The reason is that the high-numeracy ones but not the low- were able correctly to see when the data supported the view that predominates in their ideological group. If the data properly interpreted did not support that position, however, the high-numeracy subjects used their reasoning capacity perversely—to spring open a confabulatory escape hatch that enabled them to escape the trap of logic.
This sort of effect, if it characterizes how people deal with evidence of a politically controversial empirical issue, will result in the sort of magnification of polarization conditoinal on science literacy that we saw in the climate-change risk perception study.
It should now be apparent why the CSL position is false, and why it’s prescription of improving science comprehension won’t dispel public conflict over decision-relevant science.
The problem reflected in this sort of pattern is not too little rationality, but too much.

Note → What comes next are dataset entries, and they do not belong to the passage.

/-- One that asks for a claimed slot besides (R179). -/
theorem rangedWhen_of_slotHeld
    (he : exec i s = run i s fun m => inMatrixBlock s m true fun _ =>
      if !slotHeld s f then .trap m cTileState 0#64 else matMemory s m f need fk n kind) :
    RangedWhen i f s (s.matrixBlock ∧ slotHeld s f = true) need fk n kind where
  ranged := fun ⟨hb, hs⟩ => matrixRange_of_matMemory hg
    (by rw [he, run_in_matrixBlock h ((matReady_configured_iff s).mpr hb), hg, hw, hs]; rfl)
  refused hno := by
    by_cases hb : s.matrixBlock
    · have hs : slotHeld s f = false := by simpa [hb] using hno
      rw [he, run_in_matrixBlock h ((matReady_configured_iff s).mpr hb), hg, hs]
      rfl
    · rw [he, run_outside_matrixBlock h (mt (matReady_configured_iff s).mp hb), hg]

end Ranged

theorem omld_rangedWhen {isB : Bool} {f : FmtA} {s : State} (h : MayRun (.omld isB f) s) :
    RangedWhen (.omld isB f) f s (s.matrixBlock ∧ slotHeld s f = true) needR 0 (imageBytes (tcbNow s) isB)
      (.omld isB f.d.toNat (matLast f)) :=
  rangedWhen_of_slotHeld h (guard_omld isB f) rfl (exec_omld isB f s)

theorem omst_rangedWhen {isB : Bool} {f : FmtA} {s : State} (h : MayRun (.omst isB f) s) :
    RangedWhen (.omst isB f) f s (s.matrixBlock ∧ slotHeld s f = true) needW 1 (imageBytes (tcbNow s) isB)
      (.omst isB f.d.toNat) :=
  rangedWhen_of_slotHeld h (guard_omst isB f) rfl (exec_omst isB f s)

theorem acld_rangedWhen {f : FmtA} {s : State} (h : MayRun (.acld f) s) :
    RangedWhen (.acld f) f s s.matrixBlock needR 0 (tileBytes (tcbNow s)) (.acld f.d.toNat (matLast f)) :=
  rangedWhen_of_configured h (guard_acld f) rfl (exec_acld f s)

theorem acst_rangedWhen {f : FmtA} {s : State} (h : MayRun (.acst f) s) :
    RangedWhen (.acst f) f s s.matrixBlock needW 1 (tileBytes (tcbNow s)) (.acst f.d.toNat) :=
  rangedWhen_of_configured h (guard_acst f) rfl (exec_acst f s)

theorem msave_rangedWhen {f : FmtA} {s : State} (h : MayRun (.msave f) s) :
    RangedWhen (.msave f) f s s.matrixBlock needW 1 recordBytes .msave :=
  rangedWhen_of_configured h (guard_msave f) rfl (exec_msave f s)

/-- Settles O27: all five are operations over the elected lane's range, in a configured block and, for OMLD and OMST, at a claimed
slot. -/
theorem matrixMemoryIssue : Obligations.MatrixMemoryIssue := by
  unfold Obligations.MatrixMemoryIssue
  intro f s m slot held last refused
  refine ⟨fun isB h hb hs => ?omld, fun isB h hb hs => ?omst, fun h => ?acld, fun h => ?acst, fun h => ?msave,
    fun isB h => ?omldRefused, fun isB h => ?omstRefused, fun h => ?acldRefused, fun h => ?acstRefused,
    fun h => ?msaveRefused⟩
  case omld => exact (omld_rangedWhen h).ranged ⟨hb, hs⟩
  case omst => exact (omst_rangedWhen h).ranged ⟨hb, hs⟩
  case acld => exact (acld_rangedWhen h).ranged
  case acst => exact (acst_rangedWhen h).ranged
  case msave => exact (msave_rangedWhen h).ranged
  case omldRefused => exact (omld_rangedWhen h).refused
  case omstRefused => exact (omst_rangedWhen h).refused
  case acldRefused => exact (acld_rangedWhen h).refused
  case acstRefused => exact (acst_rangedWhen h).refused
  case msaveRefused => exact (msave_rangedWhen h).refused

/-! ### Reads at issue (R185, R271, R275) -/

/-- Reads that nothing holds back go on with their bytes. -/
theorem readAtIssue_of_readsAs {t : State} {nud : Nat} {reads : Reads} {q : State × List (List Byte)}
    (h : t.readsAs nud reads q) (go : State → List (List Byte) → Res) : readAtIssue t nud reads go = go q.1 q.2 := by
  obtain ⟨hbehind, hheld, hready, hbytes⟩ := h
  simp [readAtIssue, hbehind, hheld, hready, hbytes]

/-- The others keep the instruction from having its effect. -/
theorem readWaits_of_readAtIssue {i : Instr} {s t : State} {words nud : Nat} {reads : Reads}
    {go : State → List (List Byte) → Res} (he : exec i s = finish s words (readAtIssue t nud reads go)) :
    ReadWaits i s t nud reads := by
  rw [ReadWaits, he]
  refine ⟨fun hbehind => ?behind, fun hbehind hheld => ?held, fun hbehind hheld hready => ?unready,
    fun hbehind hheld hready hbytes => ?taken⟩
  case behind => rw [readAtIssue, if_pos hbehind]; rfl
  case held => simp [readAtIssue, hbehind, hheld, finish]
  case unready => simp [readAtIssue, hbehind, hheld, hready, finish]
  case taken => simp [readAtIssue, hbehind, hheld, hready, hbytes, finish]

/-! ### MRES (R185) -/

/-- MRES of a lane mask m, having read a record in u: it checks the record, and restores it where the queue has room. -/
def mresRestore (f : FmtA) (s u : State) (m : DWord) (r : MRecord) : Res :=
  if !r.ok s.cb.claimed then .trapWith u m cTileState 0#64
  else if !restoreRoom (s.core s.cb.core).mq r then noRoom s (!restoreRoom (pathMops s) r) none
  else .ok (u.restoreRecord m ((s.cg.lane (lowest m)).flagFor f.u) (matNud f) (matAddr s m f) r) 0#64

/-- MRES once the range of its record is served in t: it reads the record there, unless earlier operations of the block are queued. -/
def mresRead (f : FmtA) (s : State) (m : DWord) (t : State) (spans : List (Loc × Nat × LeafBits)) : Res :=
  if matrixBusy s then .stall none
  else readAtIssue t (matNud f) [(lowest m, matAddr s m f, spans)] fun u bs =>
    mresRestore f s u m (.ofBytes (bs.headD []))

People are using their science-comprehension capacities opportunistically to fit their risk perceptions to the one that dominates in their group. As they become more science comprehending, then, the problem only gets aggravated.

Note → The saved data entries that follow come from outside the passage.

/-- 43 R201, R209, R210, 60 R312 (decisions D17, D19, D20, D28): the failures of CONNECT in their order: each ends
Inactive, the transport closed if it was opened, the events up to the failure kept; nothing else changes. -/
def Obligations.ConnectFailuresEndInactive : Prop :=
  ∀ (s : State) (l1 l2 l3 l4 : Link), s.slp.scState = .connecting →
    (s.slp.link.nextIo = (.fail, l1) → exec .slpConnect s = .next (s.slpDied [] s.slp.portOpen l1 .ioFailure)) ∧
    (s.slp.link.nextIo = (.ok, l1) →
      (l1.nextIo = (.fail, l2) →
        exec .slpConnect s = .next (s.slpDied [.opened, .wait s.cfg.tResetSettle] true l2 .ioFailure)) ∧
      (l1.nextIo = (.ok, l2) →
        (l2.nextIo = (.fail, l3) →
          exec .slpConnect s =
            .next (s.slpDied [.opened, .wait s.cfg.tResetSettle, .tx 0x60] true l3 .ioFailure)) ∧
        (l2.nextIo = (.ok, l3) →
          (l3.nextRead = (.timeout, l4) →
            exec .slpConnect s =
              .next (s.slpDied [.opened, .wait s.cfg.tResetSettle, .tx 0x60, .flush, .rx .timeout] true l4
                .ioTimeout)) ∧
          (l3.nextRead = (.fail, l4) →
            exec .slpConnect s =
              .next (s.slpDied [.opened, .wait s.cfg.tResetSettle, .tx 0x60, .flush, .rx .fail] true l4
                .ioFailure)) ∧
          (∀ raw, l3.nextRead = (.line raw, l4) →
            (parseVersion (lineContent raw) = none ∨
                (∃ n cn, parseVersion (lineContent raw) = some (n, cn) ∧ cn ≠ s.cfg.expectedCodename) →
              exec .slpConnect s =
                .next (s.slpDied
                  [.opened, .wait s.cfg.tResetSettle, .tx 0x60, .flush, .rx (.line (lineContent raw))] true l4
                  .invalidFirmware)) ∧
            (∀ n, parseVersion (lineContent raw) = some (n, s.cfg.expectedCodename) → n < s.cfg.minVersion →
              exec .slpConnect s =
                .next (s.slpDied
                  [.opened, .wait s.cfg.tResetSettle, .tx 0x60, .flush, .rx (.line (lineContent raw))] true l4
                  .unsupportedVersion))))))

/-- 30_encoding R118 with 43 R201, R210 (decision D17); that the query image alone runs CONNECT's rule, opening the
transport where it is not open yet, is the model's choice (log 6). It completes as CONNECT does, and where the transport
is not open yet it is CONNECT in every case. -/
def Obligations.QueryImageCompletesTheHandshake : Prop :=
  (∀ s : State, s.slp.portOpen = false → exec .wQueryVersion s = exec .slpConnect s) ∧
  ∀ (s : State) (l l' : Link) (raw : List Byte) (n : Nat),
    s.slp.scState = .connecting → Link.OkTimes (if s.slp.portOpen then 2 else 3) s.slp.link l →
    l.nextRead = (.line raw, l') →
    parseVersion (lineContent raw) = some (n, s.cfg.expectedCodename) → s.cfg.minVersion ≤ n →
    exec .wQueryVersion s =
      .next { s with
        slp := { s.slp with
          scState := .active { verStr := lineContent raw, verNum := n, codename := s.cfg.expectedCodename }
          portOpen := true
          slTrace := s.slp.slTrace ++ (if s.slp.portOpen then [] else [.opened, .wait s.cfg.tResetSettle]) ++
            [.tx 0x60, .flush, .rx (.line (lineContent raw))]
          link := l'
          latch := none
          rsp := some ⟨.ok, .none⟩ } }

But here is the critical point: this pattern is not normal.
The number of science issues on which there is cultural polarization, magnified by science comprehension, is tiny in relation to the number on which there isn’t.
People of diverse values don’t converge on the safety of medical x-rays, the danger of drinking raw milk, the harmlessness of cell-phone radiation etc because they comprehend the science but because they make reliable use of all the cues they have access to on what’s known to science.
Those cues include the views of those who share their outlooks & who are highly proficient in science comprehension. That's why partisans of even low- to medium-numeracy don't have really bad skin rashes!
This reliable method of discerning what’s known to science breaks down only in the unusual conditions in which positions on some risk issue—like whether the earth is heating up, or whether concealed carry laws increase or decrease violent crime—become recognizable symbols of identity in competing cultural groups.
When that happens, the stake that people have in forming group-congruent views will dominate the stake they have in forming science-congruent ones. One’s risk from climate change isn’t affected by what one believes about climate change because one’s personal views and behavior won’t make a difference. But make a mistake about the position that marks one out as a loyal member of an important affinity group, and one can end up shunned and ostracized.
One doesn’t have to be a rocket scientist to form and persist in group-congruent views, but if one understands science and is good at scientific reasoning, one can do an even better job at it.
The meanings that make positions on a science-related issue a marker of identity are pollution in the science communication environment. They disable individuals from making effective use of the social cues that reliably guide diverse citizens to positions consistent with the best available evidence when their science communication environment is not polluted with such meanings.
Accordingly, to dispel controversy over decision-relevant science, we need to protect and repair the science communication environment. There are different strategies—evidence-based ones—for doing that. I’d divide them into “mitigation” strategies and “adaption” ones.
Last point. In saying that SCE is right and CSL wrong, I don’t mean to be saying that it is a mistake to improve science comprehension!
On the contrary. A high degree of civic science literacy is critical to the well-being of democracy.
But in order for a democratic society to realize the benefit of its citizens’ civic science literacy, it is essential to protect its science communication environment form the toxic cultural meanings that effectively disable citizens’ powers of critical reflection.